> **Activity**:
Could you copy every line from the material below in which "execUpstreamStart" appears?

> **Study material**:

theorem execUpstreamResume_moves {W : Part → Prop} {s t : State} (h0 : W .msix) (h1 : W .qdr) (h2 : W .vlk) (h3 : W (.fld F.CRY_KEY_DATA_KEY)) (h4 : W (.fld F.CRY_KEY_SALT_SALT)) (h5 : W (.fld F.CRY_LOCK_STAT_LOCK_BROKEN)) (h6 : W (.fld F.CRY_LOCK_STAT_OWNER)) (h7 : W (.fld F.LTX_CTRL_MUTE)) (h8 : W (.fld F.LTX_STAT_MUTE_SRC)) (h9 : W (.fld F.MBX_INT_CAUSE_RESET_SEEN)) (h10 : W (.fld F.MBX_LOCK_STAT_LOCK_BROKEN)) (h11 : W (.fld F.MBX_LOCK_STAT_OWNER)) (h12 : W (.fld F.MBX_STAT_RX_RESET_SEEN)) (h13 : W (.fld F.MBX_STAT_SENDER_RESET_SEEN)) (h14 : W (.fld F.PMC_INT_CAUSE_OVF)) (h15 : W (.fld F.PMC_INT_CAUSE_SMP_AVAIL)) (h16 : W (.fld F.PMC_INT_CAUSE_SMP_DROP)) (h17 : W (.fld F.PMC_OVF_STAT_OVF)) (h18 : W (.fld F.PMC_SMP_DROP_RING)) (h19 : W (.fld F.PMC_SMP_STAT_COUNT)) (h20 : W (.fld F.VLK_INT_CAUSE_LEAF_LOST)) (h21 : W (.fld F.VLK_INT_CAUSE_STATE_CHG)) (h22 : W (.fld F.VLK_SELF_EQD_EQD)) (h23 : W (.fld F.VLK_SELF_LEAF)) (h24 : W (.fld F.VLK_SELF_SILENT)) (h25 : W (.fld F.VLK_SELF_STATE)) (h26 : W (.fld H.LTX_OUTPUT)) (h27 : W (.fld H.PEER_MUTE_WAS)) (h28 : W (.fld H.PMC_CNT)) (h29 : W (.fld H.PMC_OVF_DUE)) (h30 : W (.fld H.PMC_OVF_T)) (h31 : W (.fld H.PMC_RING)) (h32 : W (.fld H.PMC_TRACE_POS)) (h33 : W (.fld H.VLK_ATTEMPT)) (h34 : W (.fld H.VLK_EQD_DELTA)) (h35 : W (.fld H.VLK_EQD_NOW)) (h36 : W (.fld H.VLK_FEEDER_USE)) (h37 : W (.fld H.VLK_LISTENING)) (h38 : W (.fld H.VLK_PREV_LEAF)) (h39 : W (.fld H.VLK_REG_BASE)) (h40 : W (.fld H.VLK_REG_WAIT)) (h41 : W (.fld H.VLK_SEQ)) (h42 : W (.fld H.VLK_SWITCH_SILENT)) (h43 : W (.fld H.VLK_S_REST)) (h44 : W (.fld H.VLK_UP_ON)) (h : execUpstreamResume s = .next t) :
    Moves W s t := by
  unfold execUpstreamResume at h
  refine done_moves (by assumption) ?_ h
  repeat' (first
    | with_reducible assumption
    | with_reducible exact .refl
    | with_reducible apply Vlk_upstreamResume_moves
    | intro _)

theorem execRangeTrigger_moves {W : Part → Prop} {s t : State} (h0 : W .msix) (h1 : W .vlk) (h2 : W (.fld F.VLK_LEAF_EQD_EQD)) (h3 : W (.fld H.VLK_ADJ_PEND)) (h4 : W (.fld H.VLK_ARR_ERR)) (h5 : W (.fld H.VLK_SEQ)) (a0 : Nat) (a1 : Int) (a2 : Nat) (h : execRangeTrigger a0 a1 s a2 = .next t) :
    Moves W s t := by
  unfold execRangeTrigger at h
  refine doneMirrored_moves (by assumption) ?_ h
  repeat' (first
    | with_reducible assumption
    | with_reducible exact .refl
    | with_reducible apply Vlk_rangeTrigger_moves
    | intro _)

theorem execFreqTrigger_moves {W : Part → Prop} {s t : State} (h0 : W .msix) (h1 : W .vlk) (h2 : W (.fld H.VLK_SEQ)) (a0 : Nat) (a1 : Int) (h : execFreqTrigger a0 a1 s = .next t) :
    Moves W s t := by
  unfold execFreqTrigger at h
  refine done_moves (by assumption) ?_ h
  repeat' (first
    | with_reducible assumption
    | with_reducible exact .refl
    | with_reducible apply Vlk_freqTrigger_moves
    | intro _)

theorem execRegAttempt_moves {W : Part → Prop} {s t : State} (h0 : W .msix) (h1 : W (.fld H.VLK_ATTEMPT)) (h2 : W (.fld H.VLK_EQD_NOW)) (h3 : W (.fld H.VLK_REG_BASE)) (h4 : W (.fld H.VLK_REG_WAIT)) (h5 : W (.fld H.VLK_SEQ)) (a0 : Nat) (a1 : Nat) (a2 : Nat) (a3 : Nat) (h : execRegAttempt a0 a1 a2 a3 s = .next t) :
    Moves W s t := by
  unfold execRegAttempt at h
  refine done_moves (by assumption) ?_ h
  repeat' (first
    | with_reducible assumption
    | with_reducible exact .refl
    | with_reducible apply Vlk_regAttempt_moves
    | intro _)

theorem execRegTmo_moves {W : Part → Prop} {s t : State} (h0 : W .msix) (h1 : W (.fld F.VLK_INT_CAUSE_REG_GIVEUP)) (h2 : W (.fld H.VLK_GIVEUP)) (h3 : W (.fld H.VLK_REG_BASE)) (h4 : W (.fld H.VLK_REG_WAIT)) (a0 : Nat) (h : execRegTmo a0 s = .next t) :
    Moves W s t := by
  unfold execRegTmo at h
  refine done_moves (by assumption) ?_ h
  repeat' (first
    | with_reducible assumption
    | with_reducible exact .refl
    | with_reducible apply Vlk_regTimeout_moves
    | intro _)

theorem execRegGo_moves {W : Part → Prop} {s t : State} (h0 : W .held) (h1 : W .msix) (h2 : W .qdr) (h3 : W (.fld F.PEER_INT_CAUSE_MIRRORED)) (h4 : W (.fld F.PMC_INT_CAUSE_OVF)) (h5 : W (.fld F.PMC_INT_CAUSE_SMP_AVAIL)) (h6 : W (.fld F.PMC_INT_CAUSE_SMP_DROP)) (h7 : W (.fld F.PMC_OVF_STAT_OVF)) (h8 : W (.fld F.PMC_SMP_DROP_RING)) (h9 : W (.fld F.PMC_SMP_STAT_COUNT)) (h10 : W (.fld H.PMC_CNT)) (h11 : W (.fld H.PMC_OVF_DUE)) (h12 : W (.fld H.PMC_OVF_T)) (h13 : W (.fld H.PMC_RING)) (h14 : W (.fld H.PMC_TRACE_POS)) (h15 : W (.fld H.VLK_ATTEMPT)) (h16 : W (.fld H.VLK_GIVEUP)) (h17 : W (.fld H.VLK_REG_BASE)) (h : execRegGo s = .next t) :
    Moves W s t := by
  unfold execRegGo at h
  refine done_moves (by assumption) ?_ h
  repeat' (first
    | with_reducible assumption
    | with_reducible exact .refl
    | (with_reducible refine Bus_row_other (by assumption) (by assumption) (by assumption) (by assumption) (by assumption) (by assumption) (by assumption) (by assumption) (by assumption) (by assumption) (by assumption) (by assumption) (by assumption) (by assumption) _ _ _ _ _ (by decide) ?_ ?_)
    | with_reducible apply Vlk_regGo_moves
    | intro _)

theorem execRegOpen_moves {W : Part → Prop} {s t : State} (h0 : W .held) (h1 : W .msix) (h2 : W .qdr) (h3 : W (.fld F.PEER_INT_CAUSE_MIRRORED)) (h4 : W (.fld F.PMC_INT_CAUSE_OVF)) (h5 : W (.fld F.PMC_INT_CAUSE_SMP_AVAIL)) (h6 : W (.fld F.PMC_INT_CAUSE_SMP_DROP)) (h7 : W (.fld F.PMC_OVF_STAT_OVF)) (h8 : W (.fld F.PMC_SMP_DROP_RING)) (h9 : W (.fld F.PMC_SMP_STAT_COUNT)) (h10 : W (.fld F.VLK_CTRL_REG_OPEN)) (h11 : W (.fld H.PMC_CNT)) (h12 : W (.fld H.PMC_OVF_DUE)) (h13 : W (.fld H.PMC_OVF_T)) (h14 : W (.fld H.PMC_RING)) (h15 : W (.fld H.PMC_TRACE_POS)) (a0 : Nat) (h : execRegOpen a0 s = .next t) :
    Moves W s t := by
  unfold execRegOpen at h
  refine done_moves (by assumption) ?_ h
  repeat' (first
    | with_reducible assumption
    | with_reducible exact .refl
    | (with_reducible refine Bus_row_other (by assumption) (by assumption) (by assumption) (by assumption) (by assumption) (by assumption) (by assumption) (by assumption) (by assumption) (by assumption) (by assumption) (by assumption) (by assumption) (by assumption) _ _ _ _ _ (by decide) ?_ ?_)
    | with_reducible apply Vlk_regOpen_moves
    | intro _)

theorem execUpstreamStart_moves {W : Part → Prop} {s t : State} (h0 : W .msix) (h1 : W .vlk) (h2 : W (.fld H.VLK_SEQ)) (h3 : W (.fld H.VLK_UP_ON)) (a0 : Nat) (h : execUpstreamStart a0 s = .next t) :
    Moves W s t := by
  unfold execUpstreamStart at h
  refine done_moves (by assumption) ?_ h
  repeat' (first
    | with_reducible assumption
    | with_reducible exact .refl
    | with_reducible apply Vlk_upstreamStart_moves
    | intro _)

theorem execLeafRestStart_moves {W : Part → Prop} {s t : State} (h0 : W .msix) (h1 : W .qdr) (h2 : W (.fld F.CRY_KEY_DATA_KEY)) (h3 : W (.fld F.CRY_KEY_SALT_SALT)) (h4 : W (.fld F.CRY_LOCK_STAT_LOCK_BROKEN)) (h5 : W (.fld F.CRY_LOCK_STAT_OWNER)) (h6 : W (.fld F.LTX_CTRL_MUTE)) (h7 : W (.fld F.LTX_STAT_MUTE_SRC)) (h8 : W (.fld F.MBX_INT_CAUSE_RESET_SEEN)) (h9 : W (.fld F.MBX_LOCK_STAT_LOCK_BROKEN)) (h10 : W (.fld F.MBX_LOCK_STAT_OWNER)) (h11 : W (.fld F.MBX_STAT_RX_RESET_SEEN)) (h12 : W (.fld F.MBX_STAT_SENDER_RESET_SEEN)) (h13 : W (.fld F.PMC_INT_CAUSE_OVF)) (h14 : W (.fld F.PMC_INT_CAUSE_SMP_AVAIL)) (h15 : W (.fld F.PMC_INT_CAUSE_SMP_DROP)) (h16 : W (.fld F.PMC_OVF_STAT_OVF)) (h17 : W (.fld F.PMC_SMP_DROP_RING)) (h18 : W (.fld F.PMC_SMP_STAT_COUNT)) (h19 : W (.fld F.PWR_INT_CAUSE_REST_REFUSED)) (h20 : W (.fld F.PWR_REST_STAT_ERR)) (h21 : W (.fld F.PWR_REST_STAT_STATE)) (h22 : W (.fld F.VLK_INT_CAUSE_LEAF_LOST)) (h23 : W (.fld F.VLK_INT_CAUSE_REST_HELD)) (h24 : W (.fld F.VLK_INT_CAUSE_STATE_CHG)) (h25 : W (.fld F.VLK_SELF_LEAF)) (h26 : W (.fld F.VLK_SELF_SILENT)) (h27 : W (.fld F.VLK_SELF_STATE)) (h28 : W (.fld H.HSL_OUT)) (h29 : W (.fld H.LTX_OUTPUT)) (h30 : W (.fld H.PEER_MUTE_WAS)) (h31 : W (.fld H.PMC_CNT)) (h32 : W (.fld H.PMC_OVF_DUE)) (h33 : W (.fld H.PMC_OVF_T)) (h34 : W (.fld H.PMC_RING)) (h35 : W (.fld H.PMC_TRACE_POS)) (h36 : W (.fld H.PWR_WAKE_PEND)) (h37 : W (.fld H.VLK_ATTEMPT)) (h38 : W (.fld H.VLK_LISTENING)) (h39 : W (.fld H.VLK_PREV_LEAF)) (h40 : W (.fld H.VLK_REG_BASE)) (h41 : W (.fld H.VLK_REG_WAIT)) (h42 : W (.fld H.VLK_RETRY)) (h43 : W (.fld H.VLK_S_REST)) (h44 : W (.fld H.VLK_UP_ON)) (a0 : Nat) (h : execLeafRestStart a0 s = .next t) :
    Moves W s t := by
  unfold execLeafRestStart at h
  refine done_moves (by assumption) ?_ h
  repeat' (first
    | with_reducible assumption
    | with_reducible exact .refl
    | with_reducible apply Vlk_restStart_moves
    | intro _)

> **Result**:
theorem execUpstreamStart_moves {W : Part → Prop} {s t : State} (h0 : W .msix) (h1 : W .vlk) (h2 : W (.fld H.VLK_SEQ)) (h3 : W (.fld H.VLK_UP_ON)) (a0 : Nat) (h : execUpstreamStart a0 s = .next t) :
  unfold execUpstreamStart at h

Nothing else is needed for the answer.